_WHAT YOU NEED TO DO:_ When you find the line with "(l.foldl f s).slot" among the records below, reproduce it and each line after it exactly, ending with the line with "(key x)) f l".

_DATA FOR THE TASK:_

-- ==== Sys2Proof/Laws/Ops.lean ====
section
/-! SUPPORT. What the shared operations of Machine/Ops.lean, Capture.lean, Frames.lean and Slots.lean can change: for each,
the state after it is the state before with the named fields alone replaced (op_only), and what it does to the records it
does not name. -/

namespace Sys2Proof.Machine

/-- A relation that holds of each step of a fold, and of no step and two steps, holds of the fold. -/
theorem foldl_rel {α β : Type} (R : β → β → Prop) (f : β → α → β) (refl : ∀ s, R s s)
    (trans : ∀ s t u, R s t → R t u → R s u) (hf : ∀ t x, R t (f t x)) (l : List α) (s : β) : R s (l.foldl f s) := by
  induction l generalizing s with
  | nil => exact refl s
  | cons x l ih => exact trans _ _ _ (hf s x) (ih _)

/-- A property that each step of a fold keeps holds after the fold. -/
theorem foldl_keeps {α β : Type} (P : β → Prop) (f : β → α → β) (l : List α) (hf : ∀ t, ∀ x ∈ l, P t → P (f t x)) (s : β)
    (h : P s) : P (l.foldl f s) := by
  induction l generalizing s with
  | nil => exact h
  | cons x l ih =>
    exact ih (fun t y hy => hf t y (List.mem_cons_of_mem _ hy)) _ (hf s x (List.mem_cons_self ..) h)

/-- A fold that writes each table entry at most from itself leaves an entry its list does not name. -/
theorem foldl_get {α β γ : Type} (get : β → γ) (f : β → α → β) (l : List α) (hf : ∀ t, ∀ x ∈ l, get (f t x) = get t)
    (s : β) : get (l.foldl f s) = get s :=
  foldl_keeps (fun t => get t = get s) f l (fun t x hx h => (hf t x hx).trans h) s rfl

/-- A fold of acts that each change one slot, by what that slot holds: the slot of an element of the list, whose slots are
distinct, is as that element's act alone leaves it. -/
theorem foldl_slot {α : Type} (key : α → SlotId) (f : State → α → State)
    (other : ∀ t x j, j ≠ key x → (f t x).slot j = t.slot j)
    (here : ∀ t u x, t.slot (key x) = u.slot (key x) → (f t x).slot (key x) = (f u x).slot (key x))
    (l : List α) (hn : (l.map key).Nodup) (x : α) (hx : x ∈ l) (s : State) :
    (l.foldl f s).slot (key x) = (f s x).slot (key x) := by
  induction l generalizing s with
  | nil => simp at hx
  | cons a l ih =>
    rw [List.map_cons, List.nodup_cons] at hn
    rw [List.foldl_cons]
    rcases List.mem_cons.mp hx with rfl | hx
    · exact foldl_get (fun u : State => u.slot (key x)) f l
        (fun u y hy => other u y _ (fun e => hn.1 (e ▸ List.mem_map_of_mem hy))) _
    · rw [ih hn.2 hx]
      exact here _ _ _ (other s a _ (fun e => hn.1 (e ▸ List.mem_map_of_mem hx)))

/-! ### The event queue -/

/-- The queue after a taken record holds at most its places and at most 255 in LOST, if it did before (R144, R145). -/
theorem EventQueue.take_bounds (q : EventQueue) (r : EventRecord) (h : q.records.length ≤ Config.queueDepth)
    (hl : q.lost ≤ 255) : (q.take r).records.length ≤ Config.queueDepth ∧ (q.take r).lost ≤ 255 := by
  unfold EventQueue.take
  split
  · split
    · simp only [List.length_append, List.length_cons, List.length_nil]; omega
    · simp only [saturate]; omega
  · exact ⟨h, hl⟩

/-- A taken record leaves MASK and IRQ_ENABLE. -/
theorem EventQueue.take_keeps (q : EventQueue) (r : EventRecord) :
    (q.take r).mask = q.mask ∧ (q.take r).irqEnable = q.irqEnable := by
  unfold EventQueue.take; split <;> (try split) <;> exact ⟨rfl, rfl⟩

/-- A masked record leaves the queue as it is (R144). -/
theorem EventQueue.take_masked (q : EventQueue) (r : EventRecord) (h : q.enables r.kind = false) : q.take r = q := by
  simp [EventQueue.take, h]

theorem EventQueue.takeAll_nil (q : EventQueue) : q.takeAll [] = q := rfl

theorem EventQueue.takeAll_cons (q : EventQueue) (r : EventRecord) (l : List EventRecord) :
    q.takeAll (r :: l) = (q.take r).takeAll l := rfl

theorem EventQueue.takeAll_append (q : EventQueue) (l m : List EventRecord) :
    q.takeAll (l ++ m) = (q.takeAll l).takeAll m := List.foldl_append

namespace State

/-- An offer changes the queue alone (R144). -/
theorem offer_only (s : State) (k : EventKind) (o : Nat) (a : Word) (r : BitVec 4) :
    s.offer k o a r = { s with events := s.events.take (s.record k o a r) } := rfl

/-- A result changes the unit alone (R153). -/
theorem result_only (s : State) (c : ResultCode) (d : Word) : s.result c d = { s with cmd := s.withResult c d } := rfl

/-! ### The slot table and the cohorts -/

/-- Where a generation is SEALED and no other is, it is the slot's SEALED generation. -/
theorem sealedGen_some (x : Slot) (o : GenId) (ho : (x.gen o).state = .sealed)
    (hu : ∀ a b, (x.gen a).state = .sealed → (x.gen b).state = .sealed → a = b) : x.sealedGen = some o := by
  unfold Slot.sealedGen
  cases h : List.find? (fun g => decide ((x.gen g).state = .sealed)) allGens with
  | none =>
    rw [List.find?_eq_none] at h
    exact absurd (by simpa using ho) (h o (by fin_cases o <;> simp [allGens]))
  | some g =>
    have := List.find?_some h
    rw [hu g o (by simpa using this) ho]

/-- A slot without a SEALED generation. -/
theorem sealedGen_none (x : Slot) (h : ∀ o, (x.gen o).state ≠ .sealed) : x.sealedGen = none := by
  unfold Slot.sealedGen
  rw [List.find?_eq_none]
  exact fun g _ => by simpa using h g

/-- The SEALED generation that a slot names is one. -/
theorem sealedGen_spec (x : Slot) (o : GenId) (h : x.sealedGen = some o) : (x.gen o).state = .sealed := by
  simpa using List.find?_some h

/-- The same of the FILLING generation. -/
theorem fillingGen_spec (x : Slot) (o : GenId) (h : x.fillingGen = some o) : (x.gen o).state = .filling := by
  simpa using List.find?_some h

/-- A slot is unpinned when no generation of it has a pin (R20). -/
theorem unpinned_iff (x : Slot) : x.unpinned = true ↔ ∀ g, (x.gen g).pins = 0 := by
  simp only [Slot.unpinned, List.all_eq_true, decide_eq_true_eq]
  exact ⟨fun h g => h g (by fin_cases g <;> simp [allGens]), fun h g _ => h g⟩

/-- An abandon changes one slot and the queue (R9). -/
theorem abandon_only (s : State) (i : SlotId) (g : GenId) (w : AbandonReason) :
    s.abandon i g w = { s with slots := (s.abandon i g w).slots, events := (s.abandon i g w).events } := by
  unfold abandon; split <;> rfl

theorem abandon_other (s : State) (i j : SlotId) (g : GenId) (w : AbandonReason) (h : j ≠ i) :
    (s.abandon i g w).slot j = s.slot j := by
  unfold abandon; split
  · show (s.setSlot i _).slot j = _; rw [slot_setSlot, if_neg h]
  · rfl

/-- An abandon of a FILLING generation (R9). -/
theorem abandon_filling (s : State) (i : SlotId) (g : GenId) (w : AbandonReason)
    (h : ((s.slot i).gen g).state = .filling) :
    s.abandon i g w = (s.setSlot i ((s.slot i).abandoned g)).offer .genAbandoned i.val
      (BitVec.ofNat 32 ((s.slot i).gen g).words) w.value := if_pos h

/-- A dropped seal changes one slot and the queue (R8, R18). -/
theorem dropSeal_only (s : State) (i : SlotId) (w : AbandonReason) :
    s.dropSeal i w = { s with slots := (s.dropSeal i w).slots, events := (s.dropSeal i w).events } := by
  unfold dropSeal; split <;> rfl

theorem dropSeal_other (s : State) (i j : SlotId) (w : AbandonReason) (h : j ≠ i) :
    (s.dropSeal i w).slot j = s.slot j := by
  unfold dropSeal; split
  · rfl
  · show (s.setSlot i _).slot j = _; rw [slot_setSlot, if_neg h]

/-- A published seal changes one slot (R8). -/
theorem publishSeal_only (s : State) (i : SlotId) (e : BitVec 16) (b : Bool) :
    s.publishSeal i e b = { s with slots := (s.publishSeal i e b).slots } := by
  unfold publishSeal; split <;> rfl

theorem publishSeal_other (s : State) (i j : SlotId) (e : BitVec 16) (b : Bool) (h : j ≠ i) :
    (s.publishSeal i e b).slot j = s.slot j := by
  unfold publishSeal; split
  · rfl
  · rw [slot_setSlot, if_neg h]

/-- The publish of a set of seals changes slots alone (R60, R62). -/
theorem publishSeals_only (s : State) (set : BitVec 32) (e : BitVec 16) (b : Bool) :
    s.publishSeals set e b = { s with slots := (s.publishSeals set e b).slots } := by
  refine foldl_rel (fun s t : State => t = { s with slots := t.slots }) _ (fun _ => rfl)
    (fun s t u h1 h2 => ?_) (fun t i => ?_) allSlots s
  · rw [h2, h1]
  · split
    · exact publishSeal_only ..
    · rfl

_ANSWER BELOW:_
    (l.foldl f s).slot (key x) = (f s x).slot (key x) := by
  induction l generalizing s with
  | nil => simp at hx
  | cons a l ih =>
    rw [List.map_cons, List.nodup_cons] at hn
    rw [List.foldl_cons]
    rcases List.mem_cons.mp hx with rfl | hx
    · exact foldl_get (fun u : State => u.slot (key x)) f l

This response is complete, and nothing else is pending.